115. "The Wire Continuum" (with Stephen Baxter)
116. "Improving the Neighbourhood"

==Previous appearances in book form==

Of the above 114 pieces, 95 were published in six major short story collections during Clarke's lifetime. They are distributed as follows (all cross-references with the above list are noted):
- "Expedition to Earth" (1953, 11 stories: nos. 7, 12, 14, 19–21, 28, 31, 32–33, 39)
- "Reach for Tomorrow" (1956, 12: nos. 5, 8–9, 11, 13, 18, 23–24, 26, 36–38)
- "Tales from the White Hart" (1957, 15: nos. 25, 42, 45–46, 49, 57–64, 66–67)
- "The Other Side of the Sky" (1958, 24: nos. 15–16, 34–35, 41, 44, 47–48, 51–56, 65, 69–74, 76–78)
- "Tales of Ten Worlds" (1962, 15: nos. 27, 75, 79–89, 91, 93)
- "The Wind from the Sun" (1972, 18: nos. 90, 92, 94–109)

Note that nos. 50 and 68 above are not short stories but two cycles of six pieces each.

Later collections consist mostly of previously collected material, with the following exceptions (all cross-references with the above list are noted):
- The Best of Arthur C. Clarke: 1937–1971 (1973, four "new" stories: nos. 1, 3, 6, 10)
- The Sentinel (1983, 2: no. 22)
- The Wind from the Sun (1987 edition, 3: nos. 110, 111)
- Tales from Planet Earth (1989, 3: nos. 40, 43, 113)

As can be seen, of these 12 "new stories", 10 are reprinted in The Collected Stories. The missing ones are a movie outline of The Songs of Distant Earth (from "The Sentinel"; this is not the short story of the same name) and a short sketch titled "When the Twerms Came", which originally appeared in Clarke's non-fiction book The View from Serendip (1978) and was later reprinted in the 1987 edition of The Wind from the Sun.
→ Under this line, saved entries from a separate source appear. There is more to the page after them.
/-- A reader goes on to the frame that starts at f: the slots of the frame before are released. -/
def State.advanceReader (s : State) (rd k : Nat) (f : Int) (lead : Nat) : State :=
  let s := s.readerChoice rd k f lead
  let r := s.reader rd
  let old := dedupNat (r.cur.slots.map (·.src))
  let s := s.setReader rd { r with cur := r.nxt.getD {}, nxt := none }
  (s.fillHold rd).each old State.sweepRings

/-- A reader of an object that stops: it holds nothing and knows nothing, but keeps its hold buffer. -/
def State.clearReader (s : State) (rd : Nat) : State :=
  let r := s.reader rd
  let old := dedupNat (r.slots.map (·.src))
  (s.setReader rd { holdBytes := r.holdBytes }).each old State.sweepRings

/-! ### Destinations -/

/-- The frame before, as R235 compares it: a slot shown without an action. -/
def Shown.counted (x : Shown) : Option SlotRef := if x.act = 0 ∧ x.acting = false then x.slot else none

/-- The slot shown by a frame of destination d is known: SHOWN_SEQ, REPEATS and SKIPS (R235). -/
def State.countShown (s : State) (d : Nat) : State :=
  let x := s.dstRun d
  let cur := (s.reader (rdDst d)).cur
  let now := cur.counted
  let s := s.setFld DST_SHOWN_SEQ (s.reader (rdDst d)).seqShown d
  let s := match x.prevShown, now with
    | some a, some b =>
      if a.src ≠ b.src then s
      else if a.seq = b.seq then s.addFld DST_REPEATS 1 d
      else
        let last := (s.src b.src).seq
        if seqAge last b.seq < seqAge last a.seq then s.addFld DST_SKIPS (seqAge b.seq a.seq - 1) d else s
    | _, _ => s
  s.setDstRun d { x with prevShown := now }

/-- The output digest of a picture of destination d (R447). -/
def State.outputHash (s : State) (d : Nat) (p : Pic) : Nat :=
  let fmt := s.dstFmt d
  let p := if fmtBits fmt = 3 ∧ ¬fmt444 fmt then
      p.mapComps (fun i c => if i = 0 then c else Plane.tabulate (2 * c.w) c.h (fun x y => c.px (x / 2 : Nat) y))
    else p
  let h := hashSums (storeFmtOf fmt) p (fun _ _ => true)
  contentHash h.1 h.2

/-- The picture of the frame k of destination d is complete: it leaves, with its digest. -/
def State.sendPicture (s : State) (d k : Nat) (p : Pic) : State :=
  let s := s.when (s.role != Role.INIT) (fun s => s.emit (.picture d k p))
  s.ownDigest { kind := 1, obj := d, key := k % 2 ^ 32, hash := s.outputHash d p, nc := (s.dstRun d).nc }

/-- The frame in progress of destination d ends: a CHASE frame is complete now, and its picture stays at hand for the
packets still to send; its SDI signal is whole when the next frame starts at `f`. -/
def State.endDstFrame (s : State) (d : Nat) (f : Int) (irregular : Bool) : State :=
  let x := s.dstRun d
  if x.obj.running then
    let s := if x.late then
        let r := s.reader (rdDst d)
        let p := s.latePicture d
        let s := (s.setDstRun d { x with pic := p, late := false, latch := [] }).sendPicture d x.frameK p
        (s.dstStatus d r r.cur).countShown d
      else s
    (s.sendSignal d f irregular).keepSent d
  else s

/-- Destination d stops (R216): its lanes fall idle, its charge is released. -/
def State.stopDst (s : State) (d : Nat) : State :=
  let s := (s.setFld DST_LIVE 0 d).unbindTx d
  let s := (s.setDstRun d {}).clearReader (rdDst d)
  (s.setEmb d {}).reachAll

/-- A frame of destination d is longer or shorter than the plane's period (R119, R121, R224). -/
def ObjRun.irregular (o : ObjRun) (c : ObjClock) (k : Nat) (f ph : Int) : Bool :=
  o.running && (o.lastK == 0 || ph != o.phaseUsed ||
    (decide (k = o.lastK) && f - o.start != gridStart c.rate 0 k - gridStart c.rate 0 (k - 1)))

/-- The picture of a frame of destination d is rendered, or waits for the frame's end in CHASE (R156, R227). -/
def State.renderFrame (s : State) (d k : Nat) : State :=
  let x := s.dstRun d
  let s := s.setDstRun d { x with lutIn := s.lutTable d (s.fld DST_LUT_IN d), lutOut := s.lutTable d (s.fld DST_LUT_OUT d) }
  let r := s.reader (rdDst d)
  if r.cur.chase then
    let x := s.dstRun d
    s.setDstRun d { x with late := true, latch := s.renderRegs (objDst d), frameK := k }
  else
    let p := s.renderDst d r r.cur
    let x := s.dstRun d
    let s := s.setDstRun d { x with late := false, frameK := k, pic := p }
    ((s.sendPicture d k p).dstStatus d r r.cur).countShown d

/-- The frame with SEQ one lower is taken for MOTION as the registers stand at the frame start (R237, R240). -/
def State.motionAtStart (s : State) (d : Nat) (f : Int) (lead : Nat) : State :=
  let r := s.reader (rdDst d)
  match r.cur.slot.bind (fun ref => (s.slotsOf ref.src).find? (fun y => y.ref == ref)) with
  | some y =>
    if r.cur.act = 0 then
      let prev :=
        if s.usesMotion d y.slot.fmt r.cur.level then r.cur.prev <|> s.previousSlot y (f - lead) else none
      s.setReader (rdDst d) { r with cur := { r.cur with prev := prev } }
    else s
  | none => s

/-- Destination d starts the frame k at f. -/
def State.startDstFrame (s : State) (d k : Nat) (f ph : Int) (lead : Nat) : State :=
  let x := s.dstRun d
  let c := s.dstClock d
  let irregular := x.obj.irregular c k f ph
  let s := s.when (!x.obj.running) (fun s => s.setFld DST_LIVE 1 d)
  let s := s.setDstRun d { x with obj := x.obj.begin' c k f ph, nc := s.ownChoice (rdDst d) f }
  let s := (s.advanceReader (rdDst d) k f lead).motionAtStart d f lead
  let s := s.when (s.reader (rdDst d)).cur.acting (fun s => s.addFld FRDST_ACTED 1 d)
  let s := (s.renderFrame d k).embFrame d k
  let s := s.sdiTxFrame d k (f - lead) irregular
  let s := s.queueSends d k f (gridStart c.rate 0 (k + 1) - gridStart c.rate 0 k).toNat
  s.addFld DST_FRAMES 1 d

/-- The frame start of destination d that is due: the frame before ends, due changes apply, and the next one starts or
the destination stops. -/
def State.dstFrame (s : State) (d : Nat) : State :=
  let x := s.dstRun d
  let c := s.dstClock d
  match x.obj.due c s.nowInt with
  | none => s
  | some (k, f, ph) =>
    let lead := leadNs (x.obj.leadAtFrame c f)
    let s := (s.endDstFrame d f (x.obj.irregular c k f ph)).applyBoundary d f lead
    if x.stopping then s.stopDst d else s.startDstFrame d k f ph lead

/-- Destinations of plane p that are enabled or still to stop. -/
def State.dstsOf (s : State) (p : Nat) : List Nat :=
  (s.store.dsts.map (·.1)).filter (fun d => s.dstOn d && s.fld DST_PLANE d == p)

/-! ### Compositors -/

/-- Readers of compositor c: those that its layers make and those that still hold something. -/
def State.cmpReaders (s : State) (c : Nat) : List Nat :=
  dedupNat ((s.cfg.readers.filter (fun r => r.obj == objCmp c)).map (·.rd) ++
    (s.store.readers.filter (fun e => rdObj e.1 == objCmp c)).map (·.1))

/-- The output frame of compositor c is written to its slot; the slot closes once its writes are acknowledged (R264,
R266). -/
def State.writeOutput (s : State) (c k : Nat) (ref : SlotRef) : State :=
  let m := s.cmpNow c
  let x := s.cmpRun c
  let pic := (if x.late.isSome then s.under (objCmp c) x.latch else s).compose c k m
  let ladder := s.ringLadder ref
  let s := s.updSlot ref (fun x => { x.write x.store pic ladder (fun _ _ => true) with ended := true })
  s.upTo 8 (fun s l => s.layerStatus c l m)

/-- The output frame that CHASE layers delayed is written. -/
def State.endCmpFrame (s : State) (c : Nat) : State :=
  let x := s.cmpRun c
  match x.late with
  | some ref => (s.writeOutput c x.lateK ref).setCmpRun c { x with late := none, latch := [] }
  | none => s

/-- Compositor c is disabled (R247): its source is ABSENT and its readers hold nothing. -/
def State.stopCmp (s : State) (c : Nat) : State :=
  let s := s.when (s.srcState (1024 + c) != 0) (fun s => s.setFld SRC_STATE 1 (1024 + c))
  (s.setCmpRun c {}).each (s.cmpReaders c) State.clearReader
For the remaining nine pieces (2, 4, 17, 29, 30, 112, 114–116) this is either their first appearance in book form at all or first appearance in a book by Arthur C. Clarke. There are, however, two exceptions. "The Lion of Comarre" (no. 17), although published in magazine form as early as 1949, first appeared in book form in 1968, in an omnibus edition together with Clarke's early novel Against the Fall of the Night (1953). "The Steam-powered Word-Processor" (no. 112) had previously appeared in Clarke's "science-fictional autobiography" Astounding Days (1989).